PROMPT: Please transcribe, exactly and only, the lines of the records below from the one holding "refine ⟨z1.trans y1, ?_⟩" to the very end.

DATASET:
----------------

/-- What the row HELLO_RECEIVE does (R104). -/
theorem exec_helloReceive :
    (∀ (s u : State) (h : RxHead) (b : HelloBody) (r : Rx) (v : Port), s.up = true → h.port < s.nPorts → r = s.rxZudar h kHello → u = r.s →
      v = u.port h.port → u.wire = s.wire ∧
      (r.ok = false → exec (.helloReceive h b) s = .next u) ∧
      (r.ok = true → ∃ t, exec (.helloReceive h b) s = .next t ∧ t = { u with ports := t.ports, irq := t.irq } ∧
        (∀ q, q ≠ h.port → t.port q = u.port q) ∧ (v.cal.running = true → t.port h.port = v ∧ t.irq = u.irq) ∧
        (v.cal.running = false → t.port h.port = { v with
            peerSeen := some h.srcId, mmId := decide (h.srcId ≠ v.peerExp)
            mmRole := match v.role.peer with | some k => decide (b.prole ≠ k) | none => false } ∧
          (v.mismatch = false → (t.port h.port).mismatch = true → t.irq.getLsbD 12 = true)))) := by
  intro s u h b r v hup hp hr hu hv
  have k : exec (.helloReceive h b) s = s.atPort h.port fun s =>
    if (s.rxZudar h kHello).ok = true then ((s.rxZudar h kHello).s.judgeId h.port h.srcId).judgeRole h.port b.prole else (s.rxZudar h kHello).s := rfl
  rw [k, atPort_in hup hp, ← hr, ← hu]
  refine ⟨by rw [hu, hr]; exact State.rxZudar_wire _ _ _ _, ?_, ?_⟩
  · intro e; rw [if_neg (by rw [e]; decide)]
  · intro c1
    rw [if_pos c1]
    refine ⟨_, rfl, ?_⟩
    have hj : ∀ (x : State) (p : Nat) (f : Port → Port), x.judged p f = { x with ports := (x.modPort p f).ports, irq := (x.judged p f).irq } ∧
        ((x.port p).mismatch = false → (f (x.port p)).mismatch = true → (x.judged p f).irq.getLsbD 12 = true) ∧
        (f (x.port p) = x.port p → (x.judged p f).irq = x.irq) ∧ (x.irq.getLsbD 12 = true → (x.judged p f).irq.getLsbD 12 = true) ∧
        (x.judged p f).port p = f (x.port p) ∧ (∀ q, q ≠ p → (x.judged p f).port q = x.port q) := by
      intro x p f
      unfold State.judged
      dsimp +zetaHave only
      rw [modPort_same]
      have hri : ∀ (x : State) (b : Bool) (k q : Nat), (x.raiseIf b k).port q = x.port q := by intro x b k q; unfold State.raiseIf; cases b <;> rfl
      refine ⟨?_, ?_, ?_, ?_, (hri _ _ _ _).trans (modPort_same _ _ _), fun q hq => (hri _ _ _ _).trans (modPort_other _ _ _ _ hq)⟩
      · unfold State.raiseIf; split <;> rfl
      · intro a b; rw [a, b]
        show (x.irq ||| BitVec.ofNat 32 (2 ^ 12)).getLsbD 12 = true
        rw [BitVec.getLsbD_or]; simp
      · intro e; rw [e]
        have : (!(x.port p).mismatch && (x.port p).mismatch) = false := by cases (x.port p).mismatch <;> rfl
        rw [this]; rfl
      · intro e
        unfold State.raiseIf
        split
        · show (x.irq ||| BitVec.ofNat 32 (2 ^ 12)).getLsbD 12 = true
          rw [BitVec.getLsbD_or, e]; rfl
        · exact e
    unfold State.judgeId State.judgeRole
    obtain ⟨j1, j2, j3, j3b, j4, j5⟩ := hj u h.port (fun v => if v.cal.running = true then v else { v with peerSeen := some h.srcId, mmId := decide (h.srcId ≠ v.peerExp) })
    generalize u.judged h.port (fun v => if v.cal.running = true then v else { v with peerSeen := some h.srcId, mmId := decide (h.srcId ≠ v.peerExp) }) = y at j1 j2 j3 j3b j4 j5
    have y1 : y.port h.port = if v.cal.running = true then v else { v with peerSeen := some h.srcId, mmId := decide (h.srcId ≠ v.peerExp) } := by
      rw [j4, ← hv]
    have y2 : ∀ q, q ≠ h.port → y.port q = u.port q := by exact j5
    obtain ⟨k1, k2, k3, k3b, k4, k5⟩ := hj y h.port (fun v => if v.cal.running = true then v else { v with mmRole := match v.role.peer with
      | some r => decide (b.prole ≠ r)
      | none => false })
    generalize y.judged h.port (fun v => if v.cal.running = true then v else { v with mmRole := match v.role.peer with
      | some r => decide (b.prole ≠ r)
      | none => false }) = z at k1 k2 k3 k3b k4 k5
    have z1 : z.port h.port = if (y.port h.port).cal.running = true then y.port h.port else { y.port h.port with mmRole := match (y.port h.port).role.peer with
      | some r => decide (b.prole ≠ r)
      | none => false } := by
      exact k4
    have z2 : ∀ q, q ≠ h.port → z.port q = u.port q := by intro q hq; exact (k5 q hq).trans (y2 q hq)
    refine ⟨by rw [k1, j1], z2, ?_, ?_⟩
    · intro hc
      rw [if_pos hc] at y1
      have hyc : (y.port h.port).cal.running = true := by rw [y1]; exact hc
      rw [if_pos hyc] at z1
      refine ⟨z1.trans y1, ?_⟩
      rw [k3 (if_pos hyc), j3 (if_pos (by rw [← hv]; exact hc))]
    · intro hc
      rw [if_neg (by rw [hc]; decide)] at y1
      have hyc : ¬ (y.port h.port).cal.running = true := by rw [y1]; dsimp only; rw [hc]; decide
      rw [if_neg hyc, y1] at z1
      refine ⟨z1, ?_⟩
      intro m1 m2
      by_cases my : (y.port h.port).mismatch = true
      · have : y.irq.getLsbD 12 = true := by
          refine j2 (by rw [← hv]; exact m1) ?_
          rw [← hv, if_neg (by rw [hc]; decide)]
          rw [y1] at my; exact my
        exact k3b this
      · refine k2 (by simpa using my) ?_
        rw [if_neg hyc, y1]
        rw [z1] at m2
        exact m2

----------------

WRITTEN SOLUTION:
      refine ⟨z1.trans y1, ?_⟩
      rw [k3 (if_pos hyc), j3 (if_pos (by rw [← hv]; exact hc))]
    · intro hc
      rw [if_neg (by rw [hc]; decide)] at y1
      have hyc : ¬ (y.port h.port).cal.running = true := by rw [y1]; dsimp only; rw [hc]; decide
      rw [if_neg hyc, y1] at z1
      refine ⟨z1, ?_⟩
      intro m1 m2
      by_cases my : (y.port h.port).mismatch = true
      · have : y.irq.getLsbD 12 = true := by
          refine j2 (by rw [← hv]; exact m1) ?_
          rw [← hv, if_neg (by rw [hc]; decide)]
          rw [y1] at my; exact my
        exact k3b this
      · refine k2 (by simpa using my) ?_
        rw [if_neg hyc, y1]
        rw [z1] at m2
        exact m2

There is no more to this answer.